Records supplied Block Start
-- ==== Sys2Proof/Machine/Address.lean ====
section
/-! DEFINITION. The DRAM address map (R240 to R242) and the write-merge buffers and request queues of the channels
(R243 to R248). -/

namespace Sys2Proof.Machine

/-- A channel with nothing queued. -/
def Chan.new : Chan := { }
/-- DRAM channel `c`. -/
def State.chan (s : State) (c : Nat) : Chan := tabGet Chan.new c s.chans
/-- DRAM channel `c` changes. -/
def State.modChan (s : State) (c : Nat) (f : Chan → Chan) : State :=
  { s with chans := tabSet Chan.new c (f (s.chan c)) s.chans }
/-- A subchannel with nothing queued. -/
def Sub.new : Sub := { }
/-- Subchannel `i` of a channel. -/
def Chan.sub (c : Chan) (i : Nat) : Sub := tabGet Sub.new i c.subs
/-- A subchannel changes. -/
def Chan.modSub (c : Chan) (i : Nat) (f : Sub → Sub) : Chan := { c with subs := tabSet Sub.new i (f (c.sub i)) c.subs }

/-! ## Addresses -/

/-- w: log2 of the populated channels (R240). -/
def State.ways (s : State) : Nat := s.fget Fld.DRC_MAP.WAYS
/-- The channel of a line (R240). -/
def State.lineChan (s : State) (line : Nat) : Nat := line * 64 / 2 ^ (8 + s.mapGrain) % 2 ^ s.ways
/-- The channel address of a line: its DPA without the channel bits (R240). -/
def State.lineCa (s : State) (line : Nat) : Nat :=
  let g := 8 + s.mapGrain
  let a := line * 64
  a % 2 ^ g + a / 2 ^ (g + s.ways) * 2 ^ g

/-- The fields of Table 10-2, with the bank group and bank as issued (R242). -/
structure CellAddr where
  sub  : Nat
  bg   : Nat
  col  : Nat
  ba   : Nat
  rank : Nat
  row  : Nat
  deriving DecidableEq, Repr

/-- log2 physical ranks, log2 stack height, ×8 and 32 Gb of a channel, as in force (R239). -/
def Chan.ranks2 (c : Chan) : Nat := c.geom % 4
def Chan.stack2 (c : Chan) : Nat := c.geom / 4 % 4
def Chan.x8 (c : Chan) : Bool := c.geom / 16 % 2 == 1
def Chan.d32 (c : Chan) : Bool := c.geom / 32 % 2 == 1
/-- Data rate in force, MT/s (Table 10-9). -/
def Chan.rate (c : Chan) : Nat := 4800 + 800 * (c.geom / 64)
/-- A request of a logical rank is queued or issued at a time (R258). -/
def Chan.touch (c : Chan) (rank t : Nat) : Chan := { c with lastReq := tabSet 0 rank t c.lastReq, down := setDel rank c.down }
/-- Logical ranks of a channel. -/
def Chan.logRanks (c : Chan) : Nat := 2 ^ (c.ranks2 + c.stack2)

/-- Where a line lies in its channel (R241, R242). -/
def State.cellOf (s : State) (line : Nat) : CellAddr :=
  let c := s.chan (s.lineChan line)
  let ca := s.lineCa line
  let cb := if c.x8 then 6 else 7
  let l := c.ranks2 + c.stack2
  let bg := ca / 2 ^ 7 % 8
  let ba := ca / 2 ^ (10 + cb) % 4
  let row := ca / 2 ^ (12 + cb + l) % 2 ^ (if c.d32 then 17 else 16)
  { sub := ca / 2 ^ 6 % 2
    bg := if s.mapHash then bg ^^^ row % 8 else bg
    col := ca / 2 ^ 10 % 2 ^ cb * 16
    ba := if s.mapHash then ba ^^^ row / 8 % 4 else ba
    rank := ca / 2 ^ (12 + cb) % 2 ^ l
    row := row }

/-- The bank of a cell address within its subchannel. -/
def CellAddr.bank (a : CellAddr) : Nat := a.rank * 32 + a.bg * 4 + a.ba

/-! ## The line code (R260 to R262) -/

/-- The device that carries a symbol of the codeword, in its rank and subchannel. -/
def symDevice (x8 : Bool) (i : Nat) : Nat := if x8 then i / 16 else i / 8
/-- Symbol `i` of the codeword of a line: 64 data symbols, then 16 check symbols, which carry the poison pattern on a poisoned
line. -/
def codeSymbol (d : Line) (poisoned : Bool) (i : Nat) : Byte :=
  if i < 64 then lineByte d i
  else Config.rsCheck d (i - 64) ^^^ (if poisoned then Config.poisonPattern (i - 64) else 0)
/-- What device `dev` drives in beat `b` of the burst: 8 bits of a ×8 device, 4 of a ×4 one, the low half of a symbol first (log
entry 90). -/
def burstBits (x8 : Bool) (word : Nat → Byte) (dev b : Nat) : Nat :=
  if x8 then (word (16 * dev + b)).toNat
  else
    let v := (word (8 * dev + b / 2)).toNat
    if b % 2 = 0 then v % 16 else v / 16

/-- What the decoder makes of a line (R261, R262): a codeword; a corrected one, with how many symbols of each device; the poison
pattern; or nothing. -/
inductive LineDecode where
  | clean
  | corrected (symbols : List (Nat × Nat))
  | poisoned
  | uncorrectable
  deriving DecidableEq, Repr

/-- The symbols of a codeword that arrive wrong. -/
def wrongSymbols (r : LineRead) : List Nat := (List.range 80).filter (fun i => tabGet 0 i r.errs != 0)

/-- The decoder (R261, R262), with the marked device erased: symbols that it corrects elsewhere, up to 8, or 4 with a marked ×4
device, or none with a marked ×8 one; on a poisoned line up to 4, 2 or none (log entry 90). -/
def decodeWord (x8 : Bool) (mark : Option Nat) (poisoned : Bool) (wrong : List Nat) : LineDecode :=
  let out := wrong.filter (fun i => some (symDevice x8 i) != mark)
  let most := match mark with | none => 8 | some _ => if x8 then 0 else 4
  if poisoned then (if 2 * out.length ≤ most then .poisoned else .uncorrectable)
  else if most < out.length then .uncorrectable
  else if out.isEmpty then .clean
  else .corrected ((out.map (symDevice x8)).dedup.map (fun d => (d, (out.filter (fun i => symDevice x8 i == d)).length)))

/-- The device marked in a rank of a subchannel (R261, R263). -/
def State.markOf (s : State) (c i rank : Nat) : Option Nat :=
  if s.on (Fld.DRC_MARK.VALID c i) && s.fget (Fld.DRC_MARK.RANK c i) == rank then some (s.fget (Fld.DRC_MARK.DEVICE c i))
  else none

/-- The check symbols that an armed injection inverts as the checker receives this line (R369): 1, or 9 of them. -/
def State.injected (s : State) (line : Nat) : List (Nat × BitVec 8) :=
  if decide (0 < s.fget Fld.FLT_INJ_STS.LEFT) && s.flt.injClass == 2 && s.flt.injUnit == 32 + s.lineChan line &&
      s.flt.injLine == line then
    (List.range (if s.flt.injWeight = 0 then 1 else 9)).map (fun i => (64 + i, BitVec.ofNat 8 255))
  else []
/-- A read with the inversions of an armed injection upon what the devices returned. -/
def State.received (s : State) (line : Nat) (r : LineRead) : LineRead :=
  let inj := s.injected line
  { r with errs := (List.range 80).filterMap (fun i =>
      let b := tabGet 0 i r.errs ^^^ tabGet 0 i inj
      if b = 0 then none else some (i, b)) }
/-- The first decoding of a line as read. -/
def State.decodeRead (s : State) (line : Nat) (r : LineRead) : LineDecode :=
  let a := s.cellOf line
  decodeWord (s.chan (s.lineChan line)).x8 (s.markOf (s.lineChan line) a.sub a.rank) (s.linePoison line) (wrongSymbols (s.received line r))

/-! ## Regions of DRAM (R8, R140) -/

/-- Bytes of data a populated channel holds (Table 10-1). -/
def Chan.bytes (c : Chan) : Nat :=
  2 * (if c.x8 then 4 else 8) * (if c.d32 then 4294967296 else 2147483648) * c.logRanks
/-- Installed DRAM: every populated channel carries the same devices (R238). -/
def State.installed (s : State) : Nat := (s.chan 0).bytes * 2 ^ s.ways
/-- The page-record reserve begins after the 64 MiB control area. -/
def recordBase : Nat := 67108864
/-- The eddy reserve begins after the page-record reserve. -/
def State.eddyBase (s : State) : Nat := recordBase + s.installed / 4096 * 16
/-- MiB of an eddy reserve of `pm` tenths of a percent, rounded up. -/
def State.eddyMib (s : State) (pm : Nat) : Nat := (s.installed * pm + 1000 * 1048576 - 1) / (1000 * 1048576)
/-- The host-visible region begins where the reserve ends, for a reserve of `pm`. -/
def State.hostBaseAt (s : State) (pm : Nat) : Nat := s.eddyBase + s.eddyMib pm * 1048576
/-- The host-visible region in force. -/
def State.hostBase (s : State) : Nat := s.hostBaseAt s.reservePm

/-! ## Channel states (Table 10-14) -/

/-- The channel is frozen or recovering: it issues nothing (R267). -/
def State.chanStopped (s : State) (c : Nat) : Bool :=
  let st := s.fget (Fld.DRC_STS.STATE c)
  st == 3 || st == 5 || st == 4

/-! ## Write-merge buffer (R247, R248) -/

/-- A request is a write. -/
def DReq.isWrite (q : DReq) : Bool := match q.kind with | .write | .page _ true => true | _ => false
/-- A line is in the write-merge buffer. -/
def State.inWmb (s : State) (line : Nat) : Bool := (s.chan (s.lineChan line)).wmb.any (fun e => e.1 == line)
/-- Partial writes of a channel whose line read is under way: each will take a place. -/
def Chan.fills (c : Chan) : Nat :=
  sumNat (c.subs.map (fun e => ((e.2.queue ++ e.2.flight).filter (fun q =>
    match q.kind with | .fill _ => true | _ => false)).length))
/-- The buffer has a place for one line more. -/
def State.wmbRoom (s : State) (line : Nat) : Bool :=
  let c := s.chan (s.lineChan line)
  decide (c.wmb.length + c.fills < 512)
/-- A line enters the buffer for a port with a hint, or merges into the line already there. -/
def State.enterWmb (s : State) (line port : Nat) (ap : Bool) : State :=
  if s.inWmb line then s
  else
    let t := s.now
    s.modChan (s.lineChan line) (fun c => { c with wmb := c.wmb ++ [(line, t, port, ap)] })

/-- A request joins the queue of its subchannel (R243 to R245). -/
def State.queueRead (s : State) (kind : DKind) (line port : Nat) (ap : Bool) : State :=
  let t := s.now
  let a := s.cellOf line
  s.modChan (s.lineChan line) (fun c => (c.touch a.rank t).modSub a.sub (fun x => { x with
    queue := x.queue ++ [DReq.mk kind line t port ap] }))

/-- Lines leave the buffer for their write queue, in the order of their oldest write, while the queue has room. -/
def drainOne (s : State) (c : Nat) (e : Nat × Nat × Nat × Bool) : State :=
  let a := s.cellOf e.1
  let t := s.now
  let x := (s.chan c).sub a.sub
  if (x.queue.filter (fun q => q.isWrite)).length < 64 then
    s.modChan c (fun k => ({ (k.touch a.rank t) with wmb := k.wmb.filter (fun w => w.1 != e.1) } : Chan).modSub a.sub
      (fun x => { x with queue := x.queue ++ [DReq.mk .write e.1 e.2.1 e.2.2.1 e.2.2.2] }))
  else s
/-- The write-merge buffer of a channel moves into its write queues. -/
def State.moveWmb (s : State) (c : Nat) : State := (s.chan c).wmb.foldl (fun s e => drainOne s c e) s

/-- Every write-merge buffer and write queue is drained to DRAM (R40, R148). -/
def State.drainAll (s : State) : State :=
  { s with chans := s.chans.map (fun e => (e.1, { e.2 with
      wmb := []
      subs := e.2.subs.map (fun x => (x.1, { x.2 with queue := x.2.queue.filter (fun q => !q.isWrite) })) })) }

/-! ## Requests of the Scarab engines (Table 10-4) -/

/-- Ports of the Scarab engines and of the housekeeper. -/
def scarabPort : Nat := 2
def urgentPort : Nat := 3
def hkPort : Nat := 4
/-- The 64 lines that an engine reads, or writes, for page `p` are queued: the lines from `base`, at the urgent port with
AUTO_PRECHARGE for draws and forks, at the background port with KEEP_OPEN for other work (R243, R245). -/
def State.queuePage (s : State) (p base : Nat) (w urgent : Bool) : State :=
  forUpto 64 (fun i s => s.queueRead (.page p w) (base + i) (if urgent then urgentPort else scarabPort) urgent) s
/-- Requests leave the queues and what is in flight. -/
def State.dropReqs (s : State) (which : DReq → Bool) : State :=
  let cut : Sub → Sub := fun x => { x with
    queue := x.queue.filter (fun q => !which q)
    flight := x.flight.filter (fun q => !which q) }
  { s with chans := s.chans.map (fun e => (e.1, { e.2 with subs := e.2.subs.map (fun x => (x.1, cut x.2)) })) }
/-- A read of one of the 64 lines from `base` for an engine's work at a port. -/
def DReq.readsFor (base port : Nat) (q : DReq) : Bool :=
  (match q.kind with | .page _ w => !w | _ => false) && q.port == port && q.line / 64 == base / 64
/-- First line of an eddy slot (R140). -/
def State.slotLine (s : State) (i : Nat) : Nat := (s.eddyBase + i * pageBytes) / lineBytes
/-- A channel that holds one of 64 lines is stopped: work that needs them waits (R267). -/
def State.linesStopped (s : State) (base : Nat) : Bool := (List.range 64).any (fun i => s.chanStopped (s.lineChan (base + i)))

end Sys2Proof.Machine
end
Records supplied Block End
▶ What you should do
Number of lines in the records above holding the word "eddyBase": state it and nothing else.

▶ Response below
3